Tasty also had a hit with "Worth it," a longer format video series in which cheap and expensive versions of the same item—such as a steak—are compared.

The newer formats allow Tasty to offer different things to brands in sectors unrelated to food, without veering from its approach of keeping all sponsored content stylistically in line with the editorial.
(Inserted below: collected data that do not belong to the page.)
/-- DECODE of a word on any decoder and then ENCODE of `%` on any encoder: the bench delivers the decoded word and
the word it started from, its quiet bit set if it was a signalling NaN. -/
def Obligations.DecodeThenEncodeThroughTheBench : Prop :=
  ∀ (s : State) (u v : Nat) (h : Word16),
    s.pending = [⟨u, .decode (.word h)⟩, ⟨v, .encode .previous⟩] →
    ∃ t, RunsTo 2 s t ∧ t.pending = [] ∧ t.results = s.results ++ [.f32 (fp16Decode h),
      .f16 (if h.extractLsb 14 10 = 0x1F#5 ∧ h.extractLsb 9 0 ≠ 0#10 then h ||| 0x0200#16 else h)]

/-- ENCODE, DECODE of `%`, ENCODE of `%`: the third word delivered is the first. -/
def Obligations.EncodeDecodeEncodeThroughTheBench : Prop :=
  ∀ (s : State) (u v x : Nat) (w : Word32),
    s.pending = [⟨u, .encode (.word w)⟩, ⟨v, .decode .previous⟩, ⟨x, .encode .previous⟩] →
    ∃ t, RunsTo 3 s t ∧ t.pending = [] ∧
      t.results = s.results ++ [.f16 (fp16Encode w), .f32 (fp16Decode (fp16Encode w)), .f16 (fp16Encode w)]

/-! ### Helpers (spec/40_helpers.md) -/

/-- R54: `rne(n, k)` is the kept bits plus the increment, and is the whole number nearest to `n / 2^k`, the even one
of two when `n / 2^k` is halfway between them. -/
def Obligations.RneIsNearestWithTiesToEven : Prop :=
  ∀ n k : Nat, 1 ≤ k →
    rne n k = n / 2 ^ k +
      (if n / 2 ^ (k - 1) % 2 = 1 ∧ (n % 2 ^ (k - 1) ≠ 0 ∨ n / 2 ^ k % 2 = 1) then 1 else 0) ∧
    (∀ m : Int, |(n : ℚ) / 2 ^ k - rne n k| ≤ |(n : ℚ) / 2 ^ k - m|) ∧
    (|(n : ℚ) / 2 ^ k - rne n k| = 1 / 2 → rne n k % 2 = 0)

/-- The table of R55, row by row in its order (and R56 for the first): the result of every integer operation inside
ENCODE and DECODE is exact, lies in its range, and where it is placed in a field it is there unchanged. -/
def Obligations.IntermediateResultsFitTheirFields : Prop :=
  -- `int(E32) − 112`
  (∀ E : BitVec 8, E ≠ 0xFF#8 → rebias E = (E.toNat : Int) - 112 ∧ -112 ≤ rebias E ∧ rebias E ≤ 142) ∧
  -- `14 − e`
  (∀ e : Int, -10 ≤ e → e ≤ 0 →
    (subnormalShift e : Int) = 14 - e ∧ 14 ≤ subnormalShift e ∧ subnormalShift e ≤ 24) ∧
  -- `2^23 + int(F32)`
  (∀ F : BitVec 23, significand F = 2 ^ 23 + F.toNat ∧ 0x800000 ≤ significand F ∧ significand F ≤ 0xFFFFFF) ∧
  -- `sig >> sh`
  (∀ (F : BitVec 23) (sh : Nat), 14 ≤ sh → sh ≤ 24 →
    keptBits (significand F) sh = significand F / 2 ^ sh ∧ keptBits (significand F) sh ≤ 0x3FF ∧
    (sh = 14 → 0x200 ≤ keptBits (significand F) sh) ∧ (sh = 24 → keptBits (significand F) sh = 0)) ∧
  -- `q + inc` of the subnormal case
  (∀ (F : BitVec 23) (e : Int), -10 ≤ e → e ≤ 0 →
    roundIncrement (significand F) (subnormalShift e) ≤ 1 ∧ rne (significand F) (subnormalShift e) ≤ 0x400 ∧
    (BitVec.ofNat 15 (rne (significand F) (subnormalShift e))).toNat =
      keptBits (significand F) (subnormalShift e) + roundIncrement (significand F) (subnormalShift e)) ∧
  -- `F32 >> 13`
  (∀ F : BitVec 23, keptBits F.toNat 13 = F.toNat / 2 ^ 13 ∧ keptBits F.toNat 13 ≤ 0x3FF ∧
    (F.extractLsb 22 13).toNat = keptBits F.toNat 13) ∧
  -- `(e << 10) + q + inc` of the normal case
  (∀ (F : BitVec 23) (e : Int), 1 ≤ e → e ≤ 30 →
    0x0400 ≤ packedWord e (rne F.toNat 13) ∧ packedWord e (rne F.toNat 13) ≤ 0x7C00 ∧
    ((BitVec.ofNat 15 (packedWord e (rne F.toNat 13))).toNat : Int) =
      e * 2 ^ 10 + keptBits F.toNat 13 + roundIncrement F.toNat 13) ∧
  -- `(F32 >> 13) | 0x200`, of a NaN
  (∀ F : BitVec 23, F ≠ 0#23 → (quietedFraction F).toNat = keptBits F.toNat 13 ||| 0x200 ∧
    0x200 ≤ (quietedFraction F).toNat ∧ (quietedFraction F).toNat ≤ 0x3FF) ∧
  -- `int(E16) + 112`
  (∀ E : BitVec 5, E ≠ 0#5 → E ≠ 0x1F#5 → 113 ≤ E.toNat + 112 ∧ E.toNat + 112 ≤ 142 ∧
    (decodedExponent E.toNat).toNat = E.toNat + 112) ∧
  -- `m << 1` repeated `n` times, `1 − n` and `(1 − n) + 112`
  (∀ F : BitVec 10, F ≠ 0#10 → ∃ n : Nat, 1 ≤ n ∧ n ≤ 10 ∧
    normalise 10 F.toNat 1 = (F.toNat * 2 ^ n, 1 - (n : Int)) ∧
    0x400 ≤ F.toNat * 2 ^ n ∧ F.toNat * 2 ^ n ≤ 0x7FF ∧
    -9 ≤ 1 - (n : Int) ∧ 1 - (n : Int) ≤ 0 ∧
    103 ≤ 1 - (n : Int) + 112 ∧ 1 - (n : Int) + 112 ≤ 112 ∧
    ((decodedExponent (1 - (n : Int))).toNat : Int) = 1 - (n : Int) + 112) ∧
  -- `F16 :: 0^13`
  (∀ F : BitVec 10, (widenFraction F).toNat = F.toNat * 2 ^ 13 ∧ (widenFraction F).toNat < 2 ^ 23)

/-- The classes of R52 say what a word denotes, for both formats: zeros are zero, subnormals lie below the smallest
normal, normals from it to the largest finite value, and the sign is the word's top bit. -/
def Obligations.ClassesSayWhatAWordDenotes : Prop :=
  (∀ h : Word16, match classify16 h with
    | .positiveZero => value16 h = .number 0 ∧ h.getLsbD 15 = false
    | .negativeZero => value16 h = .number 0 ∧ h.getLsbD 15 = true
    | .positiveSubnormal => ∃ q, value16 h = .number q ∧ 0 < q ∧ q < 2 ^ (-14 : ℤ)
    | .negativeSubnormal => ∃ q, value16 h = .number q ∧ q < 0 ∧ -2 ^ (-14 : ℤ) < q
    | .positiveNormal => ∃ q, value16 h = .number q ∧ 2 ^ (-14 : ℤ) ≤ q ∧ q ≤ 65504
    | .negativeNormal => ∃ q, value16 h = .number q ∧ q ≤ -2 ^ (-14 : ℤ) ∧ -65504 ≤ q
    | .positiveInfinity => value16 h = .infinity false
    | .negativeInfinity => value16 h = .infinity true
    | .quietNaN => value16 h = .nan true
    | .signalingNaN => value16 h = .nan false) ∧
  (∀ w : Word32, match classify32 w with
    | .positiveZero => value32 w = .number 0 ∧ w.getLsbD 31 = false
    | .negativeZero => value32 w = .number 0 ∧ w.getLsbD 31 = true
    | .positiveSubnormal => ∃ q, value32 w = .number q ∧ 0 < q ∧ q < 2 ^ (-126 : ℤ)
    | .negativeSubnormal => ∃ q, value32 w = .number q ∧ q < 0 ∧ -2 ^ (-126 : ℤ) < q
    | .positiveNormal => ∃ q, value32 w = .number q ∧ 2 ^ (-126 : ℤ) ≤ q ∧ q < 2 ^ (128 : ℤ)
    | .negativeNormal => ∃ q, value32 w = .number q ∧ q ≤ -2 ^ (-126 : ℤ) ∧ -2 ^ (128 : ℤ) < q
    | .positiveInfinity => value32 w = .infinity false
    | .negativeInfinity => value32 w = .infinity true
    | .quietNaN => value32 w = .nan true
    | .signalingNaN => value32 w = .nan false)

/-- DECODE keeps the class of its operand, but for subnormals, which become normals of the same sign. -/
def Obligations.DecodeKeepsTheClassButNormalises : Prop :=
  ∀ h : Word16, classify32 (fp16Decode h) = match classify16 h with
    | .positiveSubnormal => .positiveNormal
    | .negativeSubnormal => .negativeNormal
    | .positiveZero => .positiveZero
    | .negativeZero => .negativeZero
    | .positiveNormal => .positiveNormal
    | .negativeNormal => .negativeNormal
    | .positiveInfinity => .positiveInfinity
    | .negativeInfinity => .negativeInfinity
    | .quietNaN => .quietNaN
    | .signalingNaN => .signalingNaN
McCollum argues the platform’s strength comes from the way that food intersects with almost everything in life.

"You eat three times a day, your relationships with people are largely over food and drink, your first date is, family reunions are," she says. "It’s this big thread in our lives." It has worked with Toyota, for example, on Tasty Date Night, in which couples take a drive and then compete in a food challenge.

It has also worked with American Express, something she sees as a natural fit because "a big part of food and cooking is saving money." McCollum says that while she expects food and drink brands to remain a heartland for Tasty, it’s non-food that is growing faster.

The big question for Tasty now is: can it sustain its scale?

McCollum admits that the type of content the brand makes will inevitably continue to spawn imitators. "It’s not Game of Thrones," she says. "it’s not this long-form show that feels inaccessible and that you can never recreate. A lot of companies have sprouted up just to copy what we’ve done."

However, she is bullish about the status and identity that BuzzFeed has built over the last decade of questionable viability. "If you look at just the format [of Tasty], and think that’s it, that’s the secret sauce, then you fail. What you don’t see is that underneath all of BuzzFeed and underneath Tasty is a complex web of publishing systems, decades of building these audiences, and that takes time.

"We are not a food company in a vacuum—my team of producers have worked on scripted videos, they’ve been on screen, behind the camera, they’ve written for the site. They’ve really seen the whole breadth of BuzzFeed."

This article was amended to make clear that Buzzfeed disputed the FT claim that it substantially cut its internal revenue projection for 2016.